DATA TO USE:

-- ==== Sys2Proof/Tests/Slice0.lean ====
section
/-! SUPPORT. Tests and witnesses. Every expected value comes from the spec: a word from the table of
30_encoding.md R301, or a vector of 95_test_vectors.md, named in the comment. A theorem `witness_<Name>` shows
concrete states that meet the hypotheses of `Obligations.<Name>`, clause by clause. -/

namespace Sys2Proof.Tests

open Sys2Proof.Machine Sys2Proof.Spec

-- Kernel evaluations one after another: side by side they ask for more threads than memory allows.
set_option Elab.async false

/-! ## Helpers -/

/-- The n bytes written in hexadecimal as a number, byte 0 first. -/
def bytes (n x : Nat) : List Byte := (List.range n).map fun i => BitVec.ofNat 8 (x / 256 ^ (n - 1 - i))

/-- A 16-byte value written in hexadecimal. -/
def block (x : Nat) : Block := firstBytes 16 (bytes 16 x)

/-- A 32-byte value written in hexadecimal. -/
def digest (x : Nat) : Digest := firstBytes 32 (bytes 32 x)

/-- The state after reset of an engine placed at 0x40000 with DIN_BYTES = 4096. -/
def start : State := { State.reset with params := ⟨0x40000, 4096⟩ }

/-- The state after a command. -/
def after (i : Instr) (s : State) : State :=
  match exec i s with
  | .next t => t
  | _ => s

/-- The STATUS word after a step, or all ones if it stops. -/
def statusAfter (s : State) : Word :=
  match step s with
  | .next t => t.statusWord
  | _ => 0xFFFFFFFF

/-- The reply of a step. -/
def replyOf (s : State) : Option Reply :=
  match step s with
  | .next t => t.reply
  | _ => none

/-- `s` with n message bytes in DIN and MSG_LEN = n. -/
def withMessage (m : List Byte) (s : State) : State :=
  { s with din := Memory.storeFrom [] 0 m, msgLen := BitVec.ofNat 32 m.length }

/-- The first n bytes of DOUT. -/
def output (n : Nat) (s : State) : List Byte := (List.range n).map s.doutByte

/-- `s` with a schedule loaded by KEY_EXPAND of an n-byte key. -/
def loaded (n x : Nat) (s : State) : State :=
  after .keyExpand { s with key := firstBytes 32 (bytes n x), keyLen := BitVec.ofNat 32 n }

/-- The key and IV of the CBC vectors (V-CBC-1 to V-CBC-8). -/
def cbcState : State :=
  { loaded 16 0x2b7e151628aed2a6abf7158809cf4f3c start with iv := block 0x000102030405060708090a0b0c0d0e0f }

/-- "hello world". -/
def hello : List Byte := bytes 11 0x68656c6c6f20776f726c64

/-- The KEY "0123456789abcdef", SALT and ITER = 1 of V-KDF-3 and the AE vectors. -/
def aeState : State :=
  { start with
    key := firstBytes 32 (bytes 16 0x30313233343536373839616263646566), keyLen := 16
    salt := block 0x000102030405060708090a0b0c0d0e0f, iter := 1 }

/-- The blob of V-AE-1. -/
def helloBlob : List Byte :=
  bytes 32 0xa9295ddef9c32985ccd4d93f9bc00ed3792fd992053247a7af4c83dcc5832abc ++
    bytes 32 0x000102030405060708090a0b0c0d0e0f513641f747affe9d52161cf9322a39d8

/-- The DK_AK and SALT of the MAC vectors, with a message. -/
def macState (m : List Byte) : State :=
  withMessage m { start with
    dkAk := block 0x2970e48a59ece7365af77413e9cf86ba, salt := block 0x000102030405060708090a0b0c0d0e0f }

EXERCISE AIM:
Reprint the complete listing exactly.

EXERCISE RESPONSE:
-- ==== Sys2Proof/Tests/Slice0.lean ====
section
/-! SUPPORT. Tests and witnesses. Every expected value comes from the spec: a word from the table of
30_encoding.md R301, or a vector of 95_test_vectors.md, named in the comment. A theorem `witness_<Name>` shows
concrete states that meet the hypotheses of `Obligations.<Name>`, clause by clause. -/

namespace Sys2Proof.Tests

open Sys2Proof.Machine Sys2Proof.Spec

-- Kernel evaluations one after another: side by side they ask for more threads than memory allows.
set_option Elab.async false

/-! ## Helpers -/

/-- The n bytes written in hexadecimal as a number, byte 0 first. -/
def bytes (n x : Nat) : List Byte := (List.range n).map fun i => BitVec.ofNat 8 (x / 256 ^ (n - 1 - i))

/-- A 16-byte value written in hexadecimal. -/
def block (x : Nat) : Block := firstBytes 16 (bytes 16 x)

/-- A 32-byte value written in hexadecimal. -/
def digest (x : Nat) : Digest := firstBytes 32 (bytes 32 x)

/-- The state after reset of an engine placed at 0x40000 with DIN_BYTES = 4096. -/
def start : State := { State.reset with params := ⟨0x40000, 4096⟩ }

/-- The state after a command. -/
def after (i : Instr) (s : State) : State :=
  match exec i s with
  | .next t => t
  | _ => s

/-- The STATUS word after a step, or all ones if it stops. -/
def statusAfter (s : State) : Word :=
  match step s with
  | .next t => t.statusWord
  | _ => 0xFFFFFFFF

/-- The reply of a step. -/
def replyOf (s : State) : Option Reply :=
  match step s with
  | .next t => t.reply
  | _ => none

/-- `s` with n message bytes in DIN and MSG_LEN = n. -/
def withMessage (m : List Byte) (s : State) : State :=
  { s with din := Memory.storeFrom [] 0 m, msgLen := BitVec.ofNat 32 m.length }

/-- The first n bytes of DOUT. -/
def output (n : Nat) (s : State) : List Byte := (List.range n).map s.doutByte

/-- `s` with a schedule loaded by KEY_EXPAND of an n-byte key. -/
def loaded (n x : Nat) (s : State) : State :=
  after .keyExpand { s with key := firstBytes 32 (bytes n x), keyLen := BitVec.ofNat 32 n }

/-- The key and IV of the CBC vectors (V-CBC-1 to V-CBC-8). -/
def cbcState : State :=
  { loaded 16 0x2b7e151628aed2a6abf7158809cf4f3c start with iv := block 0x000102030405060708090a0b0c0d0e0f }

/-- "hello world". -/
def hello : List Byte := bytes 11 0x68656c6c6f20776f726c64

/-- The KEY "0123456789abcdef", SALT and ITER = 1 of V-KDF-3 and the AE vectors. -/
def aeState : State :=
  { start with
    key := firstBytes 32 (bytes 16 0x30313233343536373839616263646566), keyLen := 16
    salt := block 0x000102030405060708090a0b0c0d0e0f, iter := 1 }

/-- The blob of V-AE-1. -/
def helloBlob : List Byte :=
  bytes 32 0xa9295ddef9c32985ccd4d93f9bc00ed3792fd992053247a7af4c83dcc5832abc ++
    bytes 32 0x000102030405060708090a0b0c0d0e0f513641f747affe9d52161cf9322a39d8

/-- The DK_AK and SALT of the MAC vectors, with a message. -/
def macState (m : List Byte) : State :=
  withMessage m { start with
    dkAk := block 0x2970e48a59ece7365af77413e9cf86ba, salt := block 0x000102030405060708090a0b0c0d0e0f }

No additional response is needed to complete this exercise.